-- ==== Sys2Proof/Tests/Slice0.lean ====
section
/-! SUPPORT. The model's own tests: the smoke test of WellFormed, the words of the opcode map, the vectors of
95_test_vectors.md (V1 to V10, L6), each one step, and a witness for every statement that has hypotheses. -/

open Sys2Proof Sys2Proof.Machine

namespace Sys2Proof.Tests

/-! ### Helpers -/

/-- The reset state with code at an address and PC there. -/
def codeAt (pc : Word) (bytes : List Byte) : State := { State.reset.writeBytes pc bytes with pc := pc }

/-- The same at 0x0100, where the vectors stand. -/
def code (bytes : List Byte) : State := codeAt 0x0100 bytes

/-- A field of the state after a step. -/
def after {α : Type} (s : State) (f : State → α) : Option α :=
  match step s with
  | .next t => some (f t)
  | _ => none

/-- A field of the state after a `raise`. -/
def afterRaise {α : Type} (v : Nat) (s : State) (f : State → α) : Option α :=
  match raise v s with
  | .next t => some (f t)
  | _ => none

/-- The instruction that an opcode followed by the bytes 0x34, 0x12 holds. -/
def first (op : Byte) : Option Instr :=
  match decode [op, 0x34, 0x12] with
  | .instr i _ => some i
  | .refused _ => none

/-- A flag set in the order of the vectors: Z S P CY AC. -/
def fl (z s p cy ac : Nat) : Flags := ⟨z == 1, s == 1, p == 1, cy == 1, ac == 1⟩

/-! ### WellFormed -/

/-- R109: 0x00 is no illegal opcode, so ILLEGAL does not carry it. -/
theorem test_wellformed_refuses_a_defined_opcode : (Instr.illegal 0x00).wellFormed = false := rfl

/-- R109: 0x08 is one. -/
theorem test_wellformed_accepts_an_illegal_opcode : (Instr.illegal 0x08).wellFormed = true := rfl

/-! ### Decode: the opcode map (30_encoding.md R104 to R109), every opcode with the operand bytes 0x34, 0x12 -/

theorem test_decode_row_0 :
    [0x00, 0x01, 0x02, 0x03, 0x04, 0x05, 0x06, 0x07, 0x08, 0x09, 0x0A, 0x0B, 0x0C, 0x0D, 0x0E, 0x0F].map first =
      [some .nop, some (.lxiB 0x1234), some .staxB, some .inxB, some .inrB, some .dcrB, some (.mviB 0x34), some .rlc,
       some (.illegal 0x08), some .dadB, some .ldaxB, some .dcxB, some .inrC, some .dcrC, some (.mviC 0x34), some .rrc] := rfl

theorem test_decode_row_1 :
    [0x10, 0x11, 0x12, 0x13, 0x14, 0x15, 0x16, 0x17, 0x18, 0x19, 0x1A, 0x1B, 0x1C, 0x1D, 0x1E, 0x1F].map first =
      [some (.illegal 0x10), some (.lxiD 0x1234), some .staxD, some .inxD, some .inrD, some .dcrD, some (.mviD 0x34),
       some .ral, some (.illegal 0x18), some .dadD, some .ldaxD, some .dcxD, some .inrE, some .dcrE, some (.mviE 0x34),
       some .rar] := rfl

theorem test_decode_row_2 :
    [0x20, 0x21, 0x22, 0x23, 0x24, 0x25, 0x26, 0x27, 0x28, 0x29, 0x2A, 0x2B, 0x2C, 0x2D, 0x2E, 0x2F].map first =
      [some (.illegal 0x20), some (.lxiH 0x1234), some (.shld 0x1234), some .inxH, some .inrH, some .dcrH,
       some (.mviH 0x34), some .daa, some (.illegal 0x28), some .dadH, some (.lhld 0x1234), some .dcxH, some .inrL,
       some .dcrL, some (.mviL 0x34), some .cma] := rfl

theorem test_decode_row_3 :
    [0x30, 0x31, 0x32, 0x33, 0x34, 0x35, 0x36, 0x37, 0x38, 0x39, 0x3A, 0x3B, 0x3C, 0x3D, 0x3E, 0x3F].map first =
      [some (.illegal 0x30), some (.lxiSP 0x1234), some (.sta 0x1234), some .inxSP, some .inrM, some .dcrM,
       some (.mviM 0x34), some .stc, some (.illegal 0x38), some .dadSP, some (.lda 0x1234), some .dcxSP, some .inrA,
       some .dcrA, some (.mviA 0x34), some .cmc] := rfl

theorem test_decode_row_4 :
    [0x40, 0x41, 0x42, 0x43, 0x44, 0x45, 0x46, 0x47, 0x48, 0x49, 0x4A, 0x4B, 0x4C, 0x4D, 0x4E, 0x4F].map first =
      [some .movBB, some .movBC, some .movBD, some .movBE, some .movBH, some .movBL, some .movBM, some .movBA,
       some .movCB, some .movCC, some .movCD, some .movCE, some .movCH, some .movCL, some .movCM, some .movCA] := rfl

theorem test_decode_row_5 :
    [0x50, 0x51, 0x52, 0x53, 0x54, 0x55, 0x56, 0x57, 0x58, 0x59, 0x5A, 0x5B, 0x5C, 0x5D, 0x5E, 0x5F].map first =
      [some .movDB, some .movDC, some .movDD, some .movDE, some .movDH, some .movDL, some .movDM, some .movDA,
       some .movEB, some .movEC, some .movED, some .movEE, some .movEH, some .movEL, some .movEM, some .movEA] := rfl

theorem test_decode_row_6 :
    [0x60, 0x61, 0x62, 0x63, 0x64, 0x65, 0x66, 0x67, 0x68, 0x69, 0x6A, 0x6B, 0x6C, 0x6D, 0x6E, 0x6F].map first =
      [some .movHB, some .movHC, some .movHD, some .movHE, some .movHH, some .movHL, some .movHM, some .movHA,
       some .movLB, some .movLC, some .movLD, some .movLE, some .movLH, some .movLL, some .movLM, some .movLA] := rfl

theorem test_decode_row_7 :
    [0x70, 0x71, 0x72, 0x73, 0x74, 0x75, 0x76, 0x77, 0x78, 0x79, 0x7A, 0x7B, 0x7C, 0x7D, 0x7E, 0x7F].map first =
      [some .movMB, some .movMC, some .movMD, some .movME, some .movMH, some .movML, some .hlt, some .movMA, some .movAB,
       some .movAC, some .movAD, some .movAE, some .movAH, some .movAL, some .movAM, some .movAA] := rfl

theorem test_decode_row_8 :
    [0x80, 0x81, 0x82, 0x83, 0x84, 0x85, 0x86, 0x87, 0x88, 0x89, 0x8A, 0x8B, 0x8C, 0x8D, 0x8E, 0x8F].map first =
      [some .addB, some .addC, some .addD, some .addE, some .addH, some .addL, some .addM, some .addA, some .adcB,
       some .adcC, some .adcD, some .adcE, some .adcH, some .adcL, some .adcM, some .adcA] := rfl

theorem test_decode_row_9 :
    [0x90, 0x91, 0x92, 0x93, 0x94, 0x95, 0x96, 0x97, 0x98, 0x99, 0x9A, 0x9B, 0x9C, 0x9D, 0x9E, 0x9F].map first =
      [some .subB, some .subC, some .subD, some .subE, some .subH, some .subL, some .subM, some .subA, some .sbbB,
       some .sbbC, some .sbbD, some .sbbE, some .sbbH, some .sbbL, some .sbbM, some .sbbA] := rfl

theorem test_decode_row_A :
    [0xA0, 0xA1, 0xA2, 0xA3, 0xA4, 0xA5, 0xA6, 0xA7, 0xA8, 0xA9, 0xAA, 0xAB, 0xAC, 0xAD, 0xAE, 0xAF].map first =
      [some .anaB, some .anaC, some .anaD, some .anaE, some .anaH, some .anaL, some .anaM, some .anaA, some .xraB,
       some .xraC, some .xraD, some .xraE, some .xraH, some .xraL, some .xraM, some .xraA] := rfl

theorem test_decode_row_B :
    [0xB0, 0xB1, 0xB2, 0xB3, 0xB4, 0xB5, 0xB6, 0xB7, 0xB8, 0xB9, 0xBA, 0xBB, 0xBC, 0xBD, 0xBE, 0xBF].map first =
      [some .oraB, some .oraC, some .oraD, some .oraE, some .oraH, some .oraL, some .oraM, some .oraA, some .cmpB,
       some .cmpC, some .cmpD, some .cmpE, some .cmpH, some .cmpL, some .cmpM, some .cmpA] := rfl

theorem test_decode_row_C :
    [0xC0, 0xC1, 0xC2, 0xC3, 0xC4, 0xC5, 0xC6, 0xC7, 0xC8, 0xC9, 0xCA, 0xCB, 0xCC, 0xCD, 0xCE, 0xCF].map first =
      [some .rnz, some .popB, some (.jnz 0x1234), some (.jmp 0x1234), some (.cnz 0x1234), some .pushB, some (.adi 0x34),
       some .rst0, some .rz, some .ret, some (.jz 0x1234), some (.illegal 0xCB), some (.cz 0x1234), some (.call 0x1234),
       some (.aci 0x34), some .rst1] := rfl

Task item ▸ Give back exactly what runs from the first line of the listing above to the line that contains "95_test_vectors.md (V1 to", keeping both end lines.

Completed task ▸
-- ==== Sys2Proof/Tests/Slice0.lean ====
section
/-! SUPPORT. The model's own tests: the smoke test of WellFormed, the words of the opcode map, the vectors of
95_test_vectors.md (V1 to V10, L6), each one step, and a witness for every statement that has hypotheses. -/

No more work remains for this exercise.